Biden reaffirmed that he would not institute a blanket ban on hydraulic fracturing, aka fracking, but that we would prohibit new drilling on federal property. He also noted that both labor and environmental groups have endorsed his “Build Back Better” climate plan.

North America’s Building Trades Unions (NABTU) on Friday issued a formal endorsement of the Biden-Harris ticket. NABTU President Sean McGarvey said Biden’s plan “to build vibrant, sustainable infrastructure and a secure energy future will support union building trades workers and their families.”

McGarvey has questioned the specifics of Biden’s climate plan, particularly with regard to the quality and compensation of construction jobs in renewable energy versus oil and gas. Tradespeople generally view oil and gas construction jobs as more stable with higher pay.

Trump, meanwhile, claimed his administration has done “an incredible job environmentally” while rolling back regulations on industry.

Since taking office, Trump has withdrawn the United States from the United Nations global climate accord, aka the Paris Agreement.
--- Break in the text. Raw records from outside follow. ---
-- ==== Sys2Proof/Syntax.lean ====
section
/-!
DEFINITION. The commands the block takes: one constructor per row of spec/opcode_table.json, with the operands
that arrive with the command (an access path, an address and a value, a message, a sensed level, a time).
-/

namespace Sys2Proof

/-- A PTP Announce (10 R234): its domain, the fields of the grandmaster that the standard's best-master algorithm compares, the
announce interval in ns and the UTC offset in s. -/
structure PtpAnn where
  domain : Nat
  priority1 : Nat
  clockClass : Nat
  accuracy : Nat
  variance : Nat
  priority2 : Nat
  identity : Nat
  steps : Nat
  interval : Nat
  utcOffset : Nat
  deriving DecidableEq, Repr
The administration also has worked to weaken regulations governing fuel economy standards, carbon dioxide (CO2) emissions from power plants, and methane emissions from oil and gas activity.

The issue of emissions in the domestic gas industry has made international headlines recently. France’s government reportedly indefinitely delayed a multibillion dollar deal by Engie SA to import liquefied natural gas (LNG) from NextDecade Corp.’s proposed Rio Grande LNG export terminal in Texas because of concerns over fracking. 

The Trump administration also has sought to expand drilling on federal property including the Alaska National Wildlife Refuge, and it has worked to overhaul the Clean Water Act and National Environmental Policy Act to make them friendlier to industry.

Biden warned during the debate that four more years the Trump administration’s moves to eliminate regulations would “put us in real trouble.”

In addition to moving toward alternative energy sources, Biden highlighted his plans to add 50,000 electric vehicle charging stations, and to retrofit buildings to make them less energy intensive. Trump, meanwhile, expressed skepticism about widespread adoption of wind and solar power, citing natural gas as a “very clean” and reliable alternative.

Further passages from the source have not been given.